Southeastern Section - 54th Annual Meeting (March 17–18, 2005)

Paper No. 4
Presentation Time: 9:00 AM

PALEOTOPOGRAPHIC CONTROL ON THE LOCATION OF TRANSGRESSIVE SYSTEMS TRACT PARASEQUENCES: MISSISSIPPIAN (CHESTERIAN) HARTSELLE FORMATION, NORTH-CENTRAL TENNESSEE


KINGTON IV, Joe D., Earth Sciences, Tennessee Technological University, Box 5062, Cookeville, TN 38505-0001 and STAPOR Jr, F.W., jdkington21@tntech.edu

A detailed study of eleven exposures of the Hartselle Formation, the contact with the underlying Monteagle Limestone, and the uppermost Monteagle was conducted over an approximately 150 Km2 area in northcentral Tennessee. To document paleo-relief on the sequence boundary at the Hartselle/Monteagle contact—a major regional disconformity—sections were correlated using a locally traceable flooding surface within the uppermost Monteagle that places shelfal packstones on top of inter to supratidal shale and dolomicrites.
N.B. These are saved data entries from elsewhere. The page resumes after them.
-- ==== Sys2Proof/Machine/DecimalParser.lean ====
section
/-! DEFINITION. The ASCII-to-signed-decimal parser (`42_decimal_parser.md`): the transition of each
character class, the result, the whole parse, the bounded form of R100, and the meanings of the five
PC rows. -/

namespace Sys2Proof.Machine

/-- DIGIT with operand `d` (R94). -/
def parserDigit (d : Nat) (r : Parser) : Parser :=
  match r.ph with
  | .start => { r with acc := 10 * r.acc + d, seen := true, ph := .int }
  | .signed => { r with acc := 10 * r.acc + d, seen := true, ph := .int }
  | .int => { r with acc := 10 * r.acc + d, seen := true, ph := .int }
  | .frac => { r with acc := 10 * r.acc + d, seen := true, scale := r.scale + 1 }
  | .err => r

/-- POINT (R95). -/
def parserPoint (r : Parser) : Parser :=
  match r.ph with
  | .start => { r with ph := .frac }
  | .signed => { r with ph := .frac }
  | .int => { r with ph := .frac }
  | .frac => { r with ph := .err }
  | .err => { r with ph := .err }

/-- SIGN, `neg` for '-' (R96). -/
def parserSign (neg : Bool) (r : Parser) : Parser :=
  match r.ph with
  | .start => { r with neg := neg, ph := .signed }
  | .signed => { r with ph := .err }
  | .int => { r with ph := .err }
  | .frac => { r with ph := .err }
  | .err => { r with ph := .err }

/-- OTHER (R97). -/
def parserOther (r : Parser) : Parser := { r with ph := .err }

/-- The transition of one character, by its class (R93, R47). -/
def parserStep (r : Parser) (c : Byte) : Parser :=
  if isDigit c then parserDigit (digitOf c).toNat r
  else if isPoint c then parserPoint r
  else if isPlus c then parserSign false r
  else if isMinus c then parserSign true r
  else parserOther r

/-- `LIM` of R98. -/
def magnitudeLimit (wMant : Nat) (neg : Bool) : Nat :=
  if neg then 2 ^ (wMant - 1) else 2 ^ (wMant - 1) - 1

/-- End of token: accept and range check (R98). -/
def parserResult (wMant : Nat) (r : Parser) : Option (Int × Nat) :=
  if r.ph = .err ∨ r.seen = false then none
  else if r.acc > magnitudeLimit wMant r.neg then none
  else some (if r.neg then -(r.acc : Int) else (r.acc : Int), r.scale)

/-- `parse(t)` (R91): `none` is FAIL. -/
def parse (wMant : Nat) (t : List Byte) : Option (Int × Nat) :=
  parserResult wMant (t.foldl parserStep Parser.init)

/-- The parser of R100: `reg` stands for the `(W_MANT + 4)`-bit register, `ovf` for the sticky overflow
bit, and the rest is as in R93. -/
structure BoundedParser where
  ph : Phase
  neg : Bool
  seen : Bool
  reg : Nat
  ovf : Bool
  scale : Nat
  deriving DecidableEq, Repr

/-- R93's initial values for the bounded form. -/
def boundedInit : BoundedParser := ⟨.start, false, false, 0, false, 0⟩

/-- The accumulator on a DIGIT, R100: while `reg ≤ 2^(W_MANT−1)` the register takes `10·reg + d`; when the
value the register held or takes exceeds that bound, `ovf` is set and stays set. The register keeps
`W_MANT + 4` bits. -/
def boundedAccumulate (wMant d : Nat) (r : BoundedParser) : BoundedParser :=
  let v := (10 * r.reg + d) % 2 ^ (wMant + 4)
  if r.ovf then r
  else { r with reg := v, ovf := decide (v > 2 ^ (wMant - 1)) }

/-- One character in the bounded form: R94 to R97 with R100's accumulator. -/
def boundedStep (wMant : Nat) (r : BoundedParser) (c : Byte) : BoundedParser :=
  if isDigit c then
    match r.ph with
    | .err => r
    | .frac =>
      { boundedAccumulate wMant (digitOf c).toNat r with seen := true, scale := r.scale + 1 }
    | _ => { boundedAccumulate wMant (digitOf c).toNat r with seen := true, ph := .int }
  else if isPoint c then
    match r.ph with
    | .err => r
    | .frac => { r with ph := .err }
    | _ => { r with ph := .frac }
  else if isPlus c || isMinus c then
    match r.ph with
    | .start => { r with neg := isMinus c, ph := .signed }
    | _ => { r with ph := .err }
  else { r with ph := .err }

/-- R98's result when `ovf` takes part in the failure (R100). -/
def boundedResult (wMant : Nat) (r : BoundedParser) : Option (Int × Nat) :=
  if r.ph = .err ∨ r.seen = false ∨ r.ovf = true then none
  else if r.reg > magnitudeLimit wMant r.neg then none
  else some (if r.neg then -(r.reg : Int) else (r.reg : Int), r.scale)

/-- The whole parse in the bounded form (R100). -/
def boundedParse (wMant : Nat) (t : List Byte) : Option (Int × Nat) :=
  boundedResult wMant (t.foldl (boundedStep wMant) boundedInit)

/-- PC_DIGIT (R94). -/
def execPcDigit (d : BitVec 4) (s : State) : Host.Outcome State Fault Refusal :=
  perform (fun t => .ok (setParser (parserDigit d.toNat t.parser) t)) s

/-- PC_POINT (R95). -/
def execPcPoint (s : State) : Host.Outcome State Fault Refusal :=
  perform (fun t => .ok (setParser (parserPoint t.parser) t)) s

/-- PC_PLUS (R96). -/
def execPcPlus (s : State) : Host.Outcome State Fault Refusal :=
  perform (fun t => .ok (setParser (parserSign false t.parser) t)) s

/-- PC_MINUS (R96). -/
def execPcMinus (s : State) : Host.Outcome State Fault Refusal :=
  perform (fun t => .ok (setParser (parserSign true t.parser) t)) s

/-- PC_OTHER (R97): every character of the class alike. -/
def execPcOther (_c : Byte) (s : State) : Host.Outcome State Fault Refusal :=
  perform (fun t => .ok (setParser (parserOther t.parser) t)) s

end Sys2Proof.Machine
end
A N/S trending scarp approximately 7 m high and no more than 2 Km wide divides the disconformable surface into a lower western and a higher eastern portion. The fluvial facies of the basal Hartselle parasequence directly overlies the Monteagle and can be shown to abut this scarp. This basal parasequence is restricted to the western portion of the study area. The second-oldest parasequence is not geographically restricted and blankets the entire study area. This is not the classic incised valley fill because the paleoshoreline as defined by the transition to deltaic facies occurs within 5 Km to the south, however, the disconformity developed on subaerially exposed Monteagle Limestone continues nearly 350 Km further south to the associated lowstand deposits in northern Alabama. Deltaic and shoreface parasequences within the Hartselle in the study area clearly show a transgressive stacking pattern, placing this unit within a transgressive systems tract.